A new study has found that increased levels of uric acid in the blood may be an early sign of diabetic kidney disease in patients with type 1 diabetes.
A new study has found that increased levels of uric acid in the blood may be an early sign of diabetic kidney disease in patients with type 1 diabetes.
The change in uric acid levels usually appears before any significant change in urine albumin level, which is the standard screening test employed fro detecting diabetic kidney disease.The results of this study, led by Dr. Elizabeth T. Rosolowsky of Joslin Diabetes Center, Boston, raise the possibility that treatments to reduce uric acid might slow the decline of renal function in patients with diabetes.

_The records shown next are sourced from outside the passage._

/-- The operand fields of an encoded instruction, in the shape of R164 (R165 for one-word forms; the fields that a
literal layout of R172 does not have read idle). -/
def fieldsOf (i : Instr) : Option F2 :=
  match i with
  | .nop f => some f.widen
  | .nopW2 f => some f
  | .rep _ _ _ _ _ _ => some F2.none
  | .mov f => some f.widen
  | .movW2 f => some f
  | .movi d _ => some (F2.dst d)
  | .moviW2 d _ => some (F2.dst d)
  | .rget f => some f.widen
  | .rgetW2 f => some f
  | .rput f => some f.widen
  | .rputW2 f => some f
  | .iadd f => some f.widen
  | .iaddW2 f => some f
  | .isub f => some f.widen
  | .isubW2 f => some f
  | .iadd3 f => some f
  | .iaddco f => some f
  | .imul f => some f.widen
  | .imulW2 f => some f
  | .imulhi f => some f.widen
  | .imulhiW2 f => some f
  | .imad f => some f
  | .imadwide f => some f
  | .imin f => some f.widen
  | .iminW2 f => some f
  | .imax f => some f.widen
  | .imaxW2 f => some f
  | .iabs f => some f.widen
  | .iabsW2 f => some f
  | .icmp f => some f.widen
  | .icmpW2 f => some f
  | .sel f => some f
  | .and f => some f.widen
  | .andW2 f => some f
  | .or f => some f.widen
  | .orW2 f => some f
  | .xor f => some f.widen
  | .xorW2 f => some f
  | .andn f => some f.widen
  | .andnW2 f => some f
  | .not f => some f.widen
  | .notW2 f => some f
  | .lop3 f => some f
  | .shl f => some f.widen
  | .shlW2 f => some f
  | .shr f => some f.widen
  | .shrW2 f => some f
  | .sar f => some f.widen
  | .sarW2 f => some f
  | .rotl f => some f.widen
  | .rotlW2 f => some f
  | .funnel f => some f
  | .bfx f => some f.widen
  | .bfxW2 f => some f
  | .bfi f => some f
  | .popc f => some f.widen
  | .popcW2 f => some f
  | .clz f => some f.widen
  | .clzW2 f => some f
  | .ctz f => some f.widen
  | .ctzW2 f => some f
  | .brev f => some f.widen
  | .brevW2 f => some f
  | .bzip2 f => some f.widen
  | .bzip2W2 f => some f
  | .bzip3 f => some f.widen
  | .bzip3W2 f => some f
  | .bunzip2 f => some f.widen
  | .bunzip2W2 f => some f
  | .bunzip3 f => some f.widen
  | .bunzip3W2 f => some f
  | .byteperm f => some f.widen
  | .bytepermW2 f => some f
  | .iadd64 f => some f.widen
  | .iadd64W2 f => some f
  | .shl64 f => some f.widen
  | .shl64W2 f => some f
  | .shr64 f => some f.widen
  | .shr64W2 f => some f
  | .lea f => some f.widen
  | .leaW2 f => some f
  | .fadd f => some f.widen
  | .faddW2 f => some f
  | .fsub f => some f.widen
  | .fsubW2 f => some f
  | .fmul f => some f.widen
  | .fmulW2 f => some f
  | .ffma f => some f
  | .fmin f => some f.widen
  | .fminW2 f => some f
  | .fmax f => some f.widen
  | .fmaxW2 f => some f
  | .fcmp f => some f.widen
  | .fcmpW2 f => some f
  | .fclass f => some f.widen
  | .fclassW2 f => some f
  | .frnd f => some f.widen
  | .frndW2 f => some f
  | .ffract f => some f.widen
  | .ffractW2 f => some f
  | .fscale f => some f.widen
  | .fscaleW2 f => some f
  | .fgetexp f => some f.widen
  | .fgetexpW2 f => some f
  | .fgetman f => some f.widen
  | .fgetmanW2 f => some f
  | .hadd2 f => some f.widen
  | .hadd2W2 f => some f
  | .hmul2 f => some f.widen
  | .hmul2W2 f => some f
  | .hfma2 f => some f
  | .hmin2 f => some f.widen
  | .hmin2W2 f => some f
  | .hmax2 f => some f.widen
  | .hmax2W2 f => some f
  | .dot2 f => some f
  | .dot4 f => some f
  | .dadd f => some f.widen
  | .daddW2 f => some f
  | .dmul f => some f.widen
  | .dmulW2 f => some f
  | .dfma f => some f
  | .dcmp f => some f.widen
  | .dcmpW2 f => some f
  | .cvt f => some f
  | .cvtpk f => some f
  | .cvtunpk f => some f
  | .draw f => some f.widen
  | .drawW2 f => some f
  | .drawf f => some f.widen
  | .drawfW2 f => some f
  | .drawn f => some f.widen
  | .drawnW2 f => some f
  | .sample f => some f.widen
  | .sampleW2 f => some f
  | .splitkey f => some f.widen
  | .splitkeyW2 f => some f
  | .brk _ _ => some F2.none
  | .frcp f => some f.widen
  | .frcpW2 f => some f
  | .frsq f => some f.widen
  | .frsqW2 f => some f
  | .fsqrt f => some f.widen
  | .fsqrtW2 f => some f
  | .fexp2 f => some f.widen
  | .fexp2W2 f => some f
  | .flog2 f => some f.widen
  | .flog2W2 f => some f
  | .fsin f => some f.widen
  | .fsinW2 f => some f
  | .fcos f => some f.widen
  | .fcosW2 f => some f
  | .ftanh f => some f.widen
  | .ftanhW2 f => some f
  | .reduce f => some f.widen
  | .reduceW2 f => some f
  | .scan f => some f.widen
  | .scanW2 f => some f
  | .vote f => some f.widen
  | .voteW2 f => some f
  | .ballot f => some f.widen
  | .ballotW2 f => some f
  | .matchGroup f => some f.widen
  | .matchW2 f => some f
  | .laneget f => some f.widen
  | .lanegetW2 f => some f
  | .ld f => some f.widen
  | .ldW2 f => some f
  | .st f => some f.widen
  | .stW2 f => some f
  | .ldl f => some f.widen
  | .ldlW2 f => some f
  | .stl f => some f.widen
  | .stlW2 f => some f
  | .lds f => some f.widen
  | .ldsW2 f => some f
  | .sts f => some f.widen
  | .stsW2 f => some f
  | .ldc f => some f.widen
  | .ldcW2 f => some f
  | .stc f => some f.widen
  | .stcW2 f => some f
  | .lda f => some f.widen
  | .ldaW2 f => some f
  | .atom f => some f.widen
  | .atomW2 f => some f
  | .cas f => some f
  | .atoms f => some f.widen
  | .atomsW2 f => some f
  | .bankop f => some f
  | .redslot f => some f
  | .prefetch f => some f.widen
  | .prefetchW2 f => some f
  | .fence f => some f.widen
  | .fenceW2 f => some f
  | .tfence f => some f.widen
  | .tfenceW2 f => some f
  | .monitor f => some f.widen
  | .monitorW2 f => some f
  | .tdset f => some f.widen
  | .tdsetW2 f => some f
  | .copy f => some f.widen
  | .copyW2 f => some f
  | .copyw f => some f.widen
  | .copywW2 f => some f
  | .gather f => some f.widen
  | .gatherW2 f => some f
  | .scatter f => some f.widen
  | .scatterW2 f => some f
  | .combine f => some f.widen
  | .combineW2 f => some f
  | .replay f => some f.widen
  | .replayW2 f => some f
  | .chsend f => some f.widen
  | .chsendW2 f => some f
  | .chrecv f => some f.widen
  | .chrecvW2 f => some f
  | .beq a b _ => some (F2.cmp a b)
  | .bne a b _ => some (F2.cmp a b)
  | .blt a b _ => some (F2.cmp a b)
  | .bge a b _ => some (F2.cmp a b)
  | .bltn a b _ => some (F2.cmp a b)
  | .bgen a b _ => some (F2.cmp a b)
  | .bra _ => some F2.none
  | .braW2 _ => some F2.none
  | .brx f => some f.widen
  | .call _ => some F2.none
  | .callW2 _ => some F2.none
  | .callx f => some f.widen
  | .ret f => some f.widen
  | .exit f => some f.widen
  | .yield f => some f.widen
  | .mwait f => some f.widen
  | .mwaitW2 f => some f
  | .trap f => some f.widen
  | .trapW2 f => some f
  | .trapfence f => some f.widen
  | .tbar f => some f.widen
  | .cbar f => some f.widen
  | .arrive f => some f.widen
  | .await f => some f.widen
  | .mload f => some f.widen
  | .mloadW2 f => some f
  | .mswap f => some f.widen
  | .mswapW2 f => some f
  | .mstream f => some f.widen
  | .mstreamW2 f => some f
  | .mvstream f => some f.widen
  | .mvstreamW2 f => some f
  | .mdist f => some f.widen
  | .mdistW2 f => some f
  | .mtopk f => some f.widen
  | .mtopkW2 f => some f
  | .mepi f => some f.widen
  | .mepiW2 f => some f
  | .mdrain f => some f.widen
  | .mdrainW2 f => some f
  | .mclear f => some f.widen
  | .mclearW2 f => some f
  | .walk f => some f.widen
  | .walkW2 f => some f
  | .endwalk f => some f.widen
  | .endwalkW2 f => some f
  | .seqArrive f => some f.widen
  | .seqAwait f => some f.widen
  | .swait f => some f.widen
  | .sqexit f => some f.widen
  | .seqIadd f => some f.widen
  | .seqIaddW2 f => some f
  | .seqIsub f => some f.widen
  | .seqIsubW2 f => some f
  | .seqImul f => some f.widen
  | .seqImulW2 f => some f
  | .seqImin f => some f.widen
  | .seqIminW2 f => some f
  | .seqImax f => some f.widen
  | .seqImaxW2 f => some f
  | .seqAnd f => some f.widen
  | .seqAndW2 f => some f
  | .seqOr f => some f.widen
  | .seqOrW2 f => some f
  | .seqXor f => some f.widen
  | .seqXorW2 f => some f
  | .seqShl f => some f.widen
  | .seqShlW2 f => some f
  | .seqShr f => some f.widen
  | .seqShrW2 f => some f
  | .seqMov f => some f.widen
  | .seqMovW2 f => some f
  | .seqMovi d _ => some (F2.dst d)
  | .seqMoviW2 d _ => some (F2.dst d)
  | .seqBeq a b _ => some (F2.cmp a b)
  | .seqBne a b _ => some (F2.cmp a b)
  | .seqBlt a b _ => some (F2.cmp a b)
  | .seqBge a b _ => some (F2.cmp a b)
  | .seqBra _ => some F2.none
  | .seqBraW2 _ => some F2.none
  | .sread f => some f.widen
  | .sreadW2 f => some f
  | .swrite f => some f.widen
  | .swriteW2 f => some f
  | .launch f => some f.widen
  | .launchW2 f => some f
  | .qread f => some f.widen
  | .qreadW2 f => some f
  | .evread f => some f.widen
  | .evreadW2 f => some f
  | .evwait f => some f.widen
  | .signal f => some f.widen
  | .signalW2 f => some f
  | .tlbinv f => some f.widen
  | .tlbinvW2 f => some f
  | .keyop f => some f.widen
  | .keyopW2 f => some f
  | _ => none

end Sys2Proof
end

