def execNop (f : F1) (s : State) : Host.Outcome State Fault Refusal := opNop { e := .nop 0x00 f.widen, f := f.widen } s
def execNopW2 (f : F2) (s : State) : Host.Outcome State Fault Refusal := opNop { e := .nop 0x80 f, f := f } s
/-- MOV (R230). -/
def opMov (op : Nat) (f : F2) (s : State) : Host.Outcome State Fault Refusal :=
  runInt { e := .mov op f, f := f } s fun _ a _ _ => a
def execMov (f : F1) (s : State) : Host.Outcome State Fault Refusal := opMov 0x02 f.widen s
def execMovW2 (f : F2) (s : State) : Host.Outcome State Fault Refusal := opMov 0x82 f s
/-- IADD (R233). -/
def opIadd (op : Nat) (f : F2) (s : State) : Host.Outcome State Fault Refusal :=
  runInt { e := .iadd op f, f := f } s fun m a b _ => aluIadd m a b
def execIadd (f : F1) (s : State) : Host.Outcome State Fault Refusal := opIadd 0x10 f.widen s
def execIaddW2 (f : F2) (s : State) : Host.Outcome State Fault Refusal := opIadd 0x90 f s
/-- ISUB (R233). -/
def opIsub (op : Nat) (f : F2) (s : State) : Host.Outcome State Fault Refusal :=
  runInt { e := .isub op f, f := f } s fun m a b _ => aluIsub m a b
def execIsub (f : F1) (s : State) : Host.Outcome State Fault Refusal := opIsub 0x11 f.widen s
def execIsubW2 (f : F2) (s : State) : Host.Outcome State Fault Refusal := opIsub 0x91 f s
/-- IADD3 (R233). -/
def opIadd3 (op : Nat) (f : F2) (s : State) : Host.Outcome State Fault Refusal :=
  runInt { e := .iadd3 op f, f := f } s fun m a b c => aluIadd3 m a b c
def execIadd3 (f : F2) (s : State) : Host.Outcome State Fault Refusal := opIadd3 0x92 f s
/-- IADDCO (R234). -/
def opIaddco (op : Nat) (f : F2) (s : State) : Host.Outcome State Fault Refusal :=
  runInt { e := .iaddco op f, f := f } s fun _ a b c => aluIaddco a b c
def execIaddco (f : F2) (s : State) : Host.Outcome State Fault Refusal := opIaddco 0x93 f s
/-- IMUL (R233). -/
def opImul (op : Nat) (f : F2) (s : State) : Host.Outcome State Fault Refusal :=
  runInt { e := .imul op f, f := f } s fun m a b _ => aluImul m a b
def execImul (f : F1) (s : State) : Host.Outcome State Fault Refusal := opImul 0x14 f.widen s
def execImulW2 (f : F2) (s : State) : Host.Outcome State Fault Refusal := opImul 0x94 f s
/-- IMULHI (R233). -/
def opImulhi (op : Nat) (f : F2) (s : State) : Host.Outcome State Fault Refusal :=
  runInt { e := .imulhi op f, f := f } s fun m a b _ => aluImulhi m a b
def execImulhi (f : F1) (s : State) : Host.Outcome State Fault Refusal := opImulhi 0x15 f.widen s
def execImulhiW2 (f : F2) (s : State) : Host.Outcome State Fault Refusal := opImulhi 0x95 f s
/-- IMAD (R233). -/
def opImad (op : Nat) (f : F2) (s : State) : Host.Outcome State Fault Refusal :=
  runInt { e := .imad op f, f := f } s fun m a b c => aluImad m a b c
def execImad (f : F2) (s : State) : Host.Outcome State Fault Refusal := opImad 0x96 f s
/-- IMADWIDE (R235). -/
def opImadwide (op : Nat) (f : F2) (s : State) : Host.Outcome State Fault Refusal :=
  runInt { e := .imadwide op f, f := f } s fun m a b c => aluImadwide m a b c
def execImadwide (f : F2) (s : State) : Host.Outcome State Fault Refusal := opImadwide 0x97 f s
/-- IMIN (R233). -/
def opImin (op : Nat) (f : F2) (s : State) : Host.Outcome State Fault Refusal :=
  runInt { e := .imin op f, f := f } s fun m a b _ => aluImin m a b
def execImin (f : F1) (s : State) : Host.Outcome State Fault Refusal := opImin 0x18 f.widen s
def execIminW2 (f : F2) (s : State) : Host.Outcome State Fault Refusal := opImin 0x98 f s
/-- IMAX (R233). -/
def opImax (op : Nat) (f : F2) (s : State) : Host.Outcome State Fault Refusal :=
  runInt { e := .imax op f, f := f } s fun m a b _ => aluImax m a b
def execImax (f : F1) (s : State) : Host.Outcome State Fault Refusal := opImax 0x19 f.widen s
def execImaxW2 (f : F2) (s : State) : Host.Outcome State Fault Refusal := opImax 0x99 f s
/-- IABS (R233). -/
def opIabs (op : Nat) (f : F2) (s : State) : Host.Outcome State Fault Refusal :=
  runInt { e := .iabs op f, f := f } s fun m a _ _ => aluIabs m a
def execIabs (f : F1) (s : State) : Host.Outcome State Fault Refusal := opIabs 0x1A f.widen s
def execIabsW2 (f : F2) (s : State) : Host.Outcome State Fault Refusal := opIabs 0x9A f s
/-- ICMP (R236). -/
def opIcmp (op : Nat) (f : F2) (s : State) : Host.Outcome State Fault Refusal :=
  runInt { e := .icmp op f, f := f } s fun m a b _ => aluIcmp m a b
def execIcmp (f : F1) (s : State) : Host.Outcome State Fault Refusal := opIcmp 0x1B f.widen s
def execIcmpW2 (f : F2) (s : State) : Host.Outcome State Fault Refusal := opIcmp 0x9B f s
/-- SEL (R233). -/
def opSel (op : Nat) (f : F2) (s : State) : Host.Outcome State Fault Refusal :=
  runInt { e := .sel op f, f := f } s fun _ a b c => aluSel a b c
def execSel (f : F2) (s : State) : Host.Outcome State Fault Refusal := opSel 0x9C f s
/-- AND (R237). -/
def opAnd (op : Nat) (f : F2) (s : State) : Host.Outcome State Fault Refusal :=
  runInt { e := .and op f, f := f } s fun _ a b _ => a &&& b
def execAnd (f : F1) (s : State) : Host.Outcome State Fault Refusal := opAnd 0x20 f.widen s
def execAndW2 (f : F2) (s : State) : Host.Outcome State Fault Refusal := opAnd 0xA0 f s
/-- OR (R237). -/
def opOr (op : Nat) (f : F2) (s : State) : Host.Outcome State Fault Refusal :=
  runInt { e := .or op f, f := f } s fun _ a b _ => a ||| b
def execOr (f : F1) (s : State) : Host.Outcome State Fault Refusal := opOr 0x21 f.widen s
def execOrW2 (f : F2) (s : State) : Host.Outcome State Fault Refusal := opOr 0xA1 f s
/-- XOR (R237). -/
def opXor (op : Nat) (f : F2) (s : State) : Host.Outcome State Fault Refusal :=
  runInt { e := .xor op f, f := f } s fun _ a b _ => a ^^^ b
def execXor (f : F1) (s : State) : Host.Outcome State Fault Refusal := opXor 0x22 f.widen s
def execXorW2 (f : F2) (s : State) : Host.Outcome State Fault Refusal := opXor 0xA2 f s
/-- ANDN (R237). -/
def opAndn (op : Nat) (f : F2) (s : State) : Host.Outcome State Fault Refusal :=
  runInt { e := .andn op f, f := f } s fun _ a b _ => aluAndn a b
def execAndn (f : F1) (s : State) : Host.Outcome State Fault Refusal := opAndn 0x23 f.widen s
def execAndnW2 (f : F2) (s : State) : Host.Outcome State Fault Refusal := opAndn 0xA3 f s
/-- NOT (R237). -/
def opNot (op : Nat) (f : F2) (s : State) : Host.Outcome State Fault Refusal :=
  runInt { e := .not op f, f := f } s fun _ a _ _ => aluNot a
def execNot (f : F1) (s : State) : Host.Outcome State Fault Refusal := opNot 0x24 f.widen s
def execNotW2 (f : F2) (s : State) : Host.Outcome State Fault Refusal := opNot 0xA4 f s
/-- LOP3 (R237). -/
def opLop3 (op : Nat) (f : F2) (s : State) : Host.Outcome State Fault Refusal :=
  runInt { e := .lop3 op f, f := f } s fun m a b c => aluLop3 m a b c
def execLop3 (f : F2) (s : State) : Host.Outcome State Fault Refusal := opLop3 0xA5 f s
/-- SHL (R238). -/
def opShl (op : Nat) (f : F2) (s : State) : Host.Outcome State Fault Refusal :=
  runInt { e := .shl op f, f := f } s fun m a b _ => aluShl 32 (m.getLsbD 0) a b
def execShl (f : F1) (s : State) : Host.Outcome State Fault Refusal := opShl 0x26 f.widen s
def execShlW2 (f : F2) (s : State) : Host.Outcome State Fault Refusal := opShl 0xA6 f s
/-- SHR (R238). -/
def opShr (op : Nat) (f : F2) (s : State) : Host.Outcome State Fault Refusal :=
  runInt { e := .shr op f, f := f } s fun m a b _ => aluShr 32 (m.getLsbD 0) a b
def execShr (f : F1) (s : State) : Host.Outcome State Fault Refusal := opShr 0x27 f.widen s
def execShrW2 (f : F2) (s : State) : Host.Outcome State Fault Refusal := opShr 0xA7 f s
/-- SAR (R238). -/
def opSar (op : Nat) (f : F2) (s : State) : Host.Outcome State Fault Refusal :=
  runInt { e := .sar op f, f := f } s fun m a b _ => aluSar 32 (m.getLsbD 0) a b
def execSar (f : F1) (s : State) : Host.Outcome State Fault Refusal := opSar 0x28 f.widen s
def execSarW2 (f : F2) (s : State) : Host.Outcome State Fault Refusal := opSar 0xA8 f s
/-- ROTL (R238). -/
def opRotl (op : Nat) (f : F2) (s : State) : Host.Outcome State Fault Refusal :=
  runInt { e := .rotl op f, f := f } s fun _ a b _ => aluRotl a b
def execRotl (f : F1) (s : State) : Host.Outcome State Fault Refusal := opRotl 0x29 f.widen s
def execRotlW2 (f : F2) (s : State) : Host.Outcome State Fault Refusal := opRotl 0xA9 f s
/-- FUNNEL (R239). -/
def opFunnel (op : Nat) (f : F2) (s : State) : Host.Outcome State Fault Refusal :=
  runInt { e := .funnel op f, f := f } s fun m a b c => aluFunnel m a b c
def execFunnel (f : F2) (s : State) : Host.Outcome State Fault Refusal := opFunnel 0xAA f s
/-- BFX (R240). -/
def opBfx (op : Nat) (f : F2) (s : State) : Host.Outcome State Fault Refusal :=
  runInt { e := .bfx op f, f := f } s fun m a b _ => aluBfx m a b
def execBfx (f : F1) (s : State) : Host.Outcome State Fault Refusal := opBfx 0x30 f.widen s
def execBfxW2 (f : F2) (s : State) : Host.Outcome State Fault Refusal := opBfx 0xB0 f s
/-- BFI (R240). -/
def opBfi (op : Nat) (f : F2) (s : State) : Host.Outcome State Fault Refusal :=
  runInt { e := .bfi op f, f := f } s fun _ a b c => aluBfi a b c
def execBfi (f : F2) (s : State) : Host.Outcome State Fault Refusal := opBfi 0xB1 f s
/-- POPC (R241). -/
def opPopc (op : Nat) (f : F2) (s : State) : Host.Outcome State Fault Refusal :=
  runInt { e := .popc op f, f := f } s fun _ a _ _ => aluPopc a
def execPopc (f : F1) (s : State) : Host.Outcome State Fault Refusal := opPopc 0x32 f.widen s
def execPopcW2 (f : F2) (s : State) : Host.Outcome State Fault Refusal := opPopc 0xB2 f s
/-- CLZ (R241). -/
def opClz (op : Nat) (f : F2) (s : State) : Host.Outcome State Fault Refusal :=
  runInt { e := .clz op f, f := f } s fun _ a _ _ => aluClz a
def execClz (f : F1) (s : State) : Host.Outcome State Fault Refusal := opClz 0x33 f.widen s
def execClzW2 (f : F2) (s : State) : Host.Outcome State Fault Refusal := opClz 0xB3 f s
/-- CTZ (R241). -/
def opCtz (op : Nat) (f : F2) (s : State) : Host.Outcome State Fault Refusal :=
  runInt { e := .ctz op f, f := f } s fun _ a _ _ => aluCtz a
def execCtz (f : F1) (s : State) : Host.Outcome State Fault Refusal := opCtz 0x34 f.widen s
def execCtzW2 (f : F2) (s : State) : Host.Outcome State Fault Refusal := opCtz 0xB4 f s
/-- BREV (R241). -/
def opBrev (op : Nat) (f : F2) (s : State) : Host.Outcome State Fault Refusal :=
  runInt { e := .brev op f, f := f } s fun _ a _ _ => aluBrev a
def execBrev (f : F1) (s : State) : Host.Outcome State Fault Refusal := opBrev 0x35 f.widen s
def execBrevW2 (f : F2) (s : State) : Host.Outcome State Fault Refusal := opBrev 0xB5 f s
/-- BZIP2 (R242). -/
def opBzip2 (op : Nat) (f : F2) (s : State) : Host.Outcome State Fault Refusal :=
  runInt { e := .bzip2 op f, f := f } s fun _ a b _ => aluBzip2 a b
def execBzip2 (f : F1) (s : State) : Host.Outcome State Fault Refusal := opBzip2 0x36 f.widen s
def execBzip2W2 (f : F2) (s : State) : Host.Outcome State Fault Refusal := opBzip2 0xB6 f s
/-- BZIP3 (R242). -/
def opBzip3 (op : Nat) (f : F2) (s : State) : Host.Outcome State Fault Refusal :=
  runInt { e := .bzip3 op f, f := f } s fun _ a b c => aluBzip3 a b c
def execBzip3 (f : F1) (s : State) : Host.Outcome State Fault Refusal := opBzip3 0x37 f.widen s
def execBzip3W2 (f : F2) (s : State) : Host.Outcome State Fault Refusal := opBzip3 0xB7 f s
/-- BUNZIP2 (R242). -/
def opBunzip2 (op : Nat) (f : F2) (s : State) : Host.Outcome State Fault Refusal :=
  runInt { e := .bunzip2 op f, f := f } s fun m a _ _ => aluBunzip2 (mbits m 0 0) a
def execBunzip2 (f : F1) (s : State) : Host.Outcome State Fault Refusal := opBunzip2 0x38 f.widen s
def execBunzip2W2 (f : F2) (s : State) : Host.Outcome State Fault Refusal := opBunzip2 0xB8 f s
/-- BUNZIP3 (R242). -/
def opBunzip3 (op : Nat) (f : F2) (s : State) : Host.Outcome State Fault Refusal :=
  runInt { e := .bunzip3 op f, f := f } s fun m a _ _ => aluBunzip3 (mbits m 1 0) a
def execBunzip3 (f : F1) (s : State) : Host.Outcome State Fault Refusal := opBunzip3 0x39 f.widen s
def execBunzip3W2 (f : F2) (s : State) : Host.Outcome State Fault Refusal := opBunzip3 0xB9 f s
/-- BYTEPERM (R243). -/
def opByteperm (op : Nat) (f : F2) (s : State) : Host.Outcome State Fault Refusal :=
  runInt { e := .byteperm op f, f := f } s fun _ a b c => aluByteperm a b c
def execByteperm (f : F1) (s : State) : Host.Outcome State Fault Refusal := opByteperm 0x3A f.widen s
def execBytepermW2 (f : F2) (s : State) : Host.Outcome State Fault Refusal := opByteperm 0xBA f s
/-- IADD64 (R244). -/
def opIadd64 (op : Nat) (f : F2) (s : State) : Host.Outcome State Fault Refusal :=
  runInt { e := .iadd64 op f, f := f } s fun m a b _ => aluIadd64 m a b
def execIadd64 (f : F1) (s : State) : Host.Outcome State Fault Refusal := opIadd64 0x40 f.widen s
def execIadd64W2 (f : F2) (s : State) : Host.Outcome State Fault Refusal := opIadd64 0xC0 f s
/-- SHL64 (R244). -/
def opShl64 (op : Nat) (f : F2) (s : State) : Host.Outcome State Fault Refusal :=
  runInt { e := .shl64 op f, f := f } s fun m a b _ => aluShl 64 (m.getLsbD 0) a b
def execShl64 (f : F1) (s : State) : Host.Outcome State Fault Refusal := opShl64 0x41 f.widen s
def execShl64W2 (f : F2) (s : State) : Host.Outcome State Fault Refusal := opShl64 0xC1 f s
/-- SHR64 (R244). -/
def opShr64 (op : Nat) (f : F2) (s : State) : Host.Outcome State Fault Refusal :=
  runInt { e := .shr64 op f, f := f } s fun m a b _ => aluShr64 m a b
def execShr64 (f : F1) (s : State) : Host.Outcome State Fault Refusal := opShr64 0x42 f.widen s
def execShr64W2 (f : F2) (s : State) : Host.Outcome State Fault Refusal := opShr64 0xC2 f s
/-- LEA (R245). -/
def opLea (op : Nat) (f : F2) (s : State) : Host.Outcome State Fault Refusal :=
  runInt { e := .lea op f, f := f } s fun m a b _ => aluLea m a b
def execLea (f : F1) (s : State) : Host.Outcome State Fault Refusal := opLea 0x43 f.widen s
def execLeaW2 (f : F2) (s : State) : Host.Outcome State Fault Refusal := opLea 0xC3 f s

"Thus we have the hope of having a means to thwart the loss of kidney function while function is still in a relatively preserved stage," said Rosolowsky.
For the study, serum uric acid concentration was measured in 675 patients with type 1 diabetes. On screening tests, 311 patients had small amounts of the protein albumin in the urine. This is known as microalbuminuria and it is generally regarded as a harbinger of kidney function loss in diabetic kidney disease (nephropathy). The other 364 patients were found to have normal urine albumin levels.
However, none of the patients had higher levels of albumin (albuminuria) representing more advanced diabetic nephropathy. Yet, 1 in 5 had some impairment of kidney function on a standard test, the glomerular filtration rate.
"Our research showed that loss of kidney function takes place even in the absence of albuminuria in patients with type 1 diabetes," said Dr. Rosolowsky.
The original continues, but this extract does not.